» **Exercise requirements**: Using the data below, return all lines in which "sealFrom" appears.
*** Opening of Supplied entries ***
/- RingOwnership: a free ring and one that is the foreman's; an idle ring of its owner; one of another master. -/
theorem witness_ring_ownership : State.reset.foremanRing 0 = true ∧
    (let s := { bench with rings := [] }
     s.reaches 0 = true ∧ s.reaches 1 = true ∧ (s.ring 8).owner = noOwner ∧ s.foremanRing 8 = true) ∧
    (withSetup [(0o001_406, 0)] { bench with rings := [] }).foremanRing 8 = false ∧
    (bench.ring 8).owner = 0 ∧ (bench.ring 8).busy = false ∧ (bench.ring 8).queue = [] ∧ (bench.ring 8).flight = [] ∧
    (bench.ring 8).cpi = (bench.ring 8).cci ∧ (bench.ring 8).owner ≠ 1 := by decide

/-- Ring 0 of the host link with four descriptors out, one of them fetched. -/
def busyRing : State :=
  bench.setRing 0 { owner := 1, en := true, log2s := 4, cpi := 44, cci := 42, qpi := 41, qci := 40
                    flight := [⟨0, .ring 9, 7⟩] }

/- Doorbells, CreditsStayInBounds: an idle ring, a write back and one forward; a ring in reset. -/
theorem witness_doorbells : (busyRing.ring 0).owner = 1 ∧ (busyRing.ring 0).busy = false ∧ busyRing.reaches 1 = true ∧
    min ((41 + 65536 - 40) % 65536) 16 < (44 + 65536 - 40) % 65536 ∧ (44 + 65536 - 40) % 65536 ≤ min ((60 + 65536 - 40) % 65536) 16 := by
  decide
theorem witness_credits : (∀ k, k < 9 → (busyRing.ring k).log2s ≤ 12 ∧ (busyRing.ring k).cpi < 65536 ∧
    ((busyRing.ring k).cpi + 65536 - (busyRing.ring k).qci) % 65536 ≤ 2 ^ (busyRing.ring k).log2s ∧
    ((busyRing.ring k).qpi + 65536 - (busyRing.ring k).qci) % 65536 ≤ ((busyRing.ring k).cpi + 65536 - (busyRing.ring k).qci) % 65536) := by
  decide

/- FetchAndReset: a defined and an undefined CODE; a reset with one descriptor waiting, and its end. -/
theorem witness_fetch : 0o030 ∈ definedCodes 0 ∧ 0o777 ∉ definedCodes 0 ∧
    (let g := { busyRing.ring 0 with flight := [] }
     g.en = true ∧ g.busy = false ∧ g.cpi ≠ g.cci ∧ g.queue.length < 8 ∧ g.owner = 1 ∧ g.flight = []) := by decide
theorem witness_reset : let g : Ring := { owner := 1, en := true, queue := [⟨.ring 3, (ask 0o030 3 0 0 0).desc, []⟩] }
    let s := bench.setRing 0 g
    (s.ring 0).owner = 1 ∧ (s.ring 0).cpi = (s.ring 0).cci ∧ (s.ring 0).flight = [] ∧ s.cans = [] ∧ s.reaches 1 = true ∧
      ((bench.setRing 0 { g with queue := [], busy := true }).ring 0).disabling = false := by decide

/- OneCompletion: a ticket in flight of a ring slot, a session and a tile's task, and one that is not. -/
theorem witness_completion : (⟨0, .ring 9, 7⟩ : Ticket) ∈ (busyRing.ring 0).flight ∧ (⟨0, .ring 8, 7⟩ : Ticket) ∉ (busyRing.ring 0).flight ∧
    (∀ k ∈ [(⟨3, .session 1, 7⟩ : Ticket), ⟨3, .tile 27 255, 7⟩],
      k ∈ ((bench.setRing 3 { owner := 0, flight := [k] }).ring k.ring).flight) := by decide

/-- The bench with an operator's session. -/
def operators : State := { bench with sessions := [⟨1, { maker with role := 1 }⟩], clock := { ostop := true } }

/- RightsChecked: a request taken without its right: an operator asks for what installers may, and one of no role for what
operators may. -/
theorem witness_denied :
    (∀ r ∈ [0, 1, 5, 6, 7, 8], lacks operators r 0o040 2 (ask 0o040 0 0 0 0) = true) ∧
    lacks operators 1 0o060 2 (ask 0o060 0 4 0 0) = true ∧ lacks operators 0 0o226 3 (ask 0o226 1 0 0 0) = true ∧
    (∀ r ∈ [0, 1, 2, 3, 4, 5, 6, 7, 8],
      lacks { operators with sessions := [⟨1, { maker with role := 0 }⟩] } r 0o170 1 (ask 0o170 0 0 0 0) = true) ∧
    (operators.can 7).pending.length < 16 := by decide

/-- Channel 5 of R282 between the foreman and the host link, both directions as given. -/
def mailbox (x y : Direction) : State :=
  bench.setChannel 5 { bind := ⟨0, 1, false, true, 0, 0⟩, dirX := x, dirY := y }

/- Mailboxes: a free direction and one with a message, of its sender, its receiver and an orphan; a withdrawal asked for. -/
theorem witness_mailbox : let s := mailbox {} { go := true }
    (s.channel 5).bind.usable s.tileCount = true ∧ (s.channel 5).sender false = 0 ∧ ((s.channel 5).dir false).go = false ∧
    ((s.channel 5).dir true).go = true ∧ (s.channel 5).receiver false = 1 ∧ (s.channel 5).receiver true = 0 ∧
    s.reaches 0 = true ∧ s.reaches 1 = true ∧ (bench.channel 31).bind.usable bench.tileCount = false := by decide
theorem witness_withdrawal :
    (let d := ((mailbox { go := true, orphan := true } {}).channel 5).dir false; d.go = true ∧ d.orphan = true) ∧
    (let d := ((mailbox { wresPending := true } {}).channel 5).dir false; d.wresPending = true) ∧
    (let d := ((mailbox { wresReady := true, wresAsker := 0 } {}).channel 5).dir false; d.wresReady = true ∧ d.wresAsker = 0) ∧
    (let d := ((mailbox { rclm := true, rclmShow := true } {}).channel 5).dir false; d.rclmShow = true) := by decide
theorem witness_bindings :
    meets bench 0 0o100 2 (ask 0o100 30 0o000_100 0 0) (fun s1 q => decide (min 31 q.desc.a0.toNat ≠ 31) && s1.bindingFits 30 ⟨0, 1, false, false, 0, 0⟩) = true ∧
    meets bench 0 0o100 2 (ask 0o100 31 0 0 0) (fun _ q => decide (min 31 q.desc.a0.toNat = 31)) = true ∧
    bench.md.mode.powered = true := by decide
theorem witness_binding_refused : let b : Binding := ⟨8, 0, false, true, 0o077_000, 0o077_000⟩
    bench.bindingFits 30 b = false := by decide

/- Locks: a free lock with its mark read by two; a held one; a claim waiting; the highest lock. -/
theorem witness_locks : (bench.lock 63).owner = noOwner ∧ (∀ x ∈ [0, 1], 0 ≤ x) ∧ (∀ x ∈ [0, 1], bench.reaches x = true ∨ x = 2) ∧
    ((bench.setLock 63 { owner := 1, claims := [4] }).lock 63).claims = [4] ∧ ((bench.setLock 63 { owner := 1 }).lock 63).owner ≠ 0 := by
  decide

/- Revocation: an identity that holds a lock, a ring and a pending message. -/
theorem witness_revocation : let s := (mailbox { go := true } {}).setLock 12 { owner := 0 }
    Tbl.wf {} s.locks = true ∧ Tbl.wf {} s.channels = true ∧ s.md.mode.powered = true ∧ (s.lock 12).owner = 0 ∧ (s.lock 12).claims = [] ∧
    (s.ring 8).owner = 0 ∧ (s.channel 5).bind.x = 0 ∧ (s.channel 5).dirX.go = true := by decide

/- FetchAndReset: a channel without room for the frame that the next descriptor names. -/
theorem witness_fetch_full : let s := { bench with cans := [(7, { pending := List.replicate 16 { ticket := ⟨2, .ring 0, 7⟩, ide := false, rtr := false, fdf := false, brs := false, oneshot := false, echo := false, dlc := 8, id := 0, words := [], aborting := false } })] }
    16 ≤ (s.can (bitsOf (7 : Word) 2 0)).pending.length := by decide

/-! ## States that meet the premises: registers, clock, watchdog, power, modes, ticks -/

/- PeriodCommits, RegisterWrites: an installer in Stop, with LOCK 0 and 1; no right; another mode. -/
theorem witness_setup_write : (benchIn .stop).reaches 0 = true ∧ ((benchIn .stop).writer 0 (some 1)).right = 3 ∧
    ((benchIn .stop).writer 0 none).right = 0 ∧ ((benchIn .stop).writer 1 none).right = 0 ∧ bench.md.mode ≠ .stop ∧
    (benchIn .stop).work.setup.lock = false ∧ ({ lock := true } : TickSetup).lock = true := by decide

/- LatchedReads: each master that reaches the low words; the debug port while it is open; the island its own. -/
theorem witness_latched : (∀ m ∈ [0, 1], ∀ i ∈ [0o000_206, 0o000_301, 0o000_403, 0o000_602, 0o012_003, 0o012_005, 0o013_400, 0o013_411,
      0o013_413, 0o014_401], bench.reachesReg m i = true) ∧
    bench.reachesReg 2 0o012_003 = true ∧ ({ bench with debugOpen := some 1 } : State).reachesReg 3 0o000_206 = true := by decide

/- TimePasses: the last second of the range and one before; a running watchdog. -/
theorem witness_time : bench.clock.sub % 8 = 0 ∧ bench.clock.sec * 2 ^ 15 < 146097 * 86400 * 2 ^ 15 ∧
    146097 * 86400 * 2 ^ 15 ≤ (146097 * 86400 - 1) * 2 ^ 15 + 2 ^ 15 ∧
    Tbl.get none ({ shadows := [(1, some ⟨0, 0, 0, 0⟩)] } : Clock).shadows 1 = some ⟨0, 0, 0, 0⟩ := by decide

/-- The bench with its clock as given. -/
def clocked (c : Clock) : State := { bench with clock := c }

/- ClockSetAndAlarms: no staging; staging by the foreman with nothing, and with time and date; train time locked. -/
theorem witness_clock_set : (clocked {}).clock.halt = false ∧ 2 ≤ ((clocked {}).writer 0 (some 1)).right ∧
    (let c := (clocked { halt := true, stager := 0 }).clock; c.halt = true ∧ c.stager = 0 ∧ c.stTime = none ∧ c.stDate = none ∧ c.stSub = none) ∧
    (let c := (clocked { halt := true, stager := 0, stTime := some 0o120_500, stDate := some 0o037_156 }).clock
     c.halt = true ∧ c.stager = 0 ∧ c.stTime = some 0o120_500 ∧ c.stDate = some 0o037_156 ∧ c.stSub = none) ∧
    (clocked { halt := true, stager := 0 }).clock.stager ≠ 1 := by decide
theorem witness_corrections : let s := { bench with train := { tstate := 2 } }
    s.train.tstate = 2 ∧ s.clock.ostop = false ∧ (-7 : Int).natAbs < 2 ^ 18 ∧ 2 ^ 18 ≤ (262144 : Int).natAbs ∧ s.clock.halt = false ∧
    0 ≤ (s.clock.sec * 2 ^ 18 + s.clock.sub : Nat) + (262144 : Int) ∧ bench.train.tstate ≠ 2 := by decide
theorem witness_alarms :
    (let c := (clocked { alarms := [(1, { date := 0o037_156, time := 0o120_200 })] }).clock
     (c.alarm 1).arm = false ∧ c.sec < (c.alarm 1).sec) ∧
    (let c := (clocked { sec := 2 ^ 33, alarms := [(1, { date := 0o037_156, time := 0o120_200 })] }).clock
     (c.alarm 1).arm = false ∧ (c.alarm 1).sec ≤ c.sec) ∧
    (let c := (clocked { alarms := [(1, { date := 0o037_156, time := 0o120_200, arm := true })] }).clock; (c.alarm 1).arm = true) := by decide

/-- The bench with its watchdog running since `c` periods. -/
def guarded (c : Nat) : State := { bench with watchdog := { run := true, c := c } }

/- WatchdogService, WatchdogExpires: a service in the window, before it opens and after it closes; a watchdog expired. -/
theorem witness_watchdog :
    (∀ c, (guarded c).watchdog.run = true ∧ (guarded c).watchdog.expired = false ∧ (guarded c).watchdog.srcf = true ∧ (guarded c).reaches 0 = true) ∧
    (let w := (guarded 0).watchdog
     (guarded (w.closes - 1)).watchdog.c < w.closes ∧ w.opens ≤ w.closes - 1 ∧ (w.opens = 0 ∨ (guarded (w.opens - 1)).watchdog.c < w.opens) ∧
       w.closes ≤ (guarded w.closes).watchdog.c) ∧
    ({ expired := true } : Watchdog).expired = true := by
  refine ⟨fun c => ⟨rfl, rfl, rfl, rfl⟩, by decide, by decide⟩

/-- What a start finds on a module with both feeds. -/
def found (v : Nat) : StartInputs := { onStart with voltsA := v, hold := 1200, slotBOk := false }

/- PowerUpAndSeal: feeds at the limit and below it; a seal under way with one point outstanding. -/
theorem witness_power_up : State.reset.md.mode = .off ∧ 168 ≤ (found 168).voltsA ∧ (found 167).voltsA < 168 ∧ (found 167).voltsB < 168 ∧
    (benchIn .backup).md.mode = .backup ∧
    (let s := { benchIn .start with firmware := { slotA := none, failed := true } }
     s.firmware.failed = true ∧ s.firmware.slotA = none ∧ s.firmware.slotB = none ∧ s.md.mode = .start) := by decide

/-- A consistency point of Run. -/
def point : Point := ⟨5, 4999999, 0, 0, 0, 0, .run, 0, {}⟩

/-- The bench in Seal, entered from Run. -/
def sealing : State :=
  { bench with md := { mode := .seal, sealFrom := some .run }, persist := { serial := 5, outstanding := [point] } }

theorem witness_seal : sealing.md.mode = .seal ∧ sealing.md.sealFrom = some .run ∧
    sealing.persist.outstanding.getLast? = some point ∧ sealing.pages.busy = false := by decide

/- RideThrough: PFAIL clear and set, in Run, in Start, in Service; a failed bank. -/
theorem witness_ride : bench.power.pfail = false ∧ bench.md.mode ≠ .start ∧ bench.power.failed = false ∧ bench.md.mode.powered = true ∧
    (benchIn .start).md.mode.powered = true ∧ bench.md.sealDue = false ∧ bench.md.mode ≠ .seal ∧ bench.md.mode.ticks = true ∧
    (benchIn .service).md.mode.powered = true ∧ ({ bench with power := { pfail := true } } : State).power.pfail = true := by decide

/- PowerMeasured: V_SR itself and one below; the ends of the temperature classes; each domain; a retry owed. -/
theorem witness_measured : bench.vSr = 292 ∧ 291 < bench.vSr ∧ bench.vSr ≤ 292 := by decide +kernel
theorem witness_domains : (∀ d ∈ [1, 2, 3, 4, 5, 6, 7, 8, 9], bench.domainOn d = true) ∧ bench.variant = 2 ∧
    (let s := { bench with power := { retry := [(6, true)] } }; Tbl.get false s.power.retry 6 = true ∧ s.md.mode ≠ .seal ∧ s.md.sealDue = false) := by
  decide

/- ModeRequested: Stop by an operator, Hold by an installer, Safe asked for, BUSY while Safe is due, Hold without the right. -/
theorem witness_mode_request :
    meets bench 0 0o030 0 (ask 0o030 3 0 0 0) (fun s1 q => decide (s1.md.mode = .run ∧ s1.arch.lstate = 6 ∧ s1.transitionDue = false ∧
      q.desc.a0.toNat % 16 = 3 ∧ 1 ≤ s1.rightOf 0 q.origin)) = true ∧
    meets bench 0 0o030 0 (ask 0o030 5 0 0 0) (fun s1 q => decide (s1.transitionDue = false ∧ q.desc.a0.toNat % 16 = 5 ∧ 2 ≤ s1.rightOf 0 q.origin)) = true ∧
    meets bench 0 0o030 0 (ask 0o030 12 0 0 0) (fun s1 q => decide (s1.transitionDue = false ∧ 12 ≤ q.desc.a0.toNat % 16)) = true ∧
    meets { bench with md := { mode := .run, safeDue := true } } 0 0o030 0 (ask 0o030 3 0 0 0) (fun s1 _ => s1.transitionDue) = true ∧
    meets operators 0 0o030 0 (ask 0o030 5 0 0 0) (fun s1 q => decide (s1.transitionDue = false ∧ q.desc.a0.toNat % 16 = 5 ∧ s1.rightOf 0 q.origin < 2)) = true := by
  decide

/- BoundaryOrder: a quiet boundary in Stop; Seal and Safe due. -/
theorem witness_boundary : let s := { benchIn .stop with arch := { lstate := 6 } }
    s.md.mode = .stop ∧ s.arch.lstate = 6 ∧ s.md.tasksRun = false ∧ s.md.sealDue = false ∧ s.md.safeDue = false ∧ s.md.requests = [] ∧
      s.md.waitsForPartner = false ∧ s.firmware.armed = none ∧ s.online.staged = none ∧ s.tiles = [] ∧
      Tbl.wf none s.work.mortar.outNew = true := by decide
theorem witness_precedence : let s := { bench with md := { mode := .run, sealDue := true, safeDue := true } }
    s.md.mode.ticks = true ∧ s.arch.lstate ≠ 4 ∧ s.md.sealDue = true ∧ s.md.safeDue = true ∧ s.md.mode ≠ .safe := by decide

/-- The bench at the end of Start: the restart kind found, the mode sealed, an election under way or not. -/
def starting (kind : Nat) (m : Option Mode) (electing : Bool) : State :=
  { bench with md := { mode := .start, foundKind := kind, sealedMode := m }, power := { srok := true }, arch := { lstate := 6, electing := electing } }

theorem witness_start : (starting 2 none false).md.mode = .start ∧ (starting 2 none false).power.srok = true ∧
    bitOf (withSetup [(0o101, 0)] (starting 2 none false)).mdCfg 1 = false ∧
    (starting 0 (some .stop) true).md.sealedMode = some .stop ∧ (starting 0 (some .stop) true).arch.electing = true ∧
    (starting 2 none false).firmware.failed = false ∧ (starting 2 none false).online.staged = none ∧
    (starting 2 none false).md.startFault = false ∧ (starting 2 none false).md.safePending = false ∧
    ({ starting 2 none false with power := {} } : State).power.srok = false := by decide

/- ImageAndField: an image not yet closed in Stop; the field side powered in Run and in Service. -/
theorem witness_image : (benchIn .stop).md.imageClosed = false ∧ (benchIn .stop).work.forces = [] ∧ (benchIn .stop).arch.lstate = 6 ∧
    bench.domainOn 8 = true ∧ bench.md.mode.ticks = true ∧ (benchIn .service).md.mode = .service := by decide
*** Close of Supplied entries ***
» **Response for this exercise**:
  { bench with md := { mode := .seal, sealFrom := some .run }, persist := { serial := 5, outstanding := [point] } }
theorem witness_seal : sealing.md.mode = .seal ∧ sealing.md.sealFrom = some .run ∧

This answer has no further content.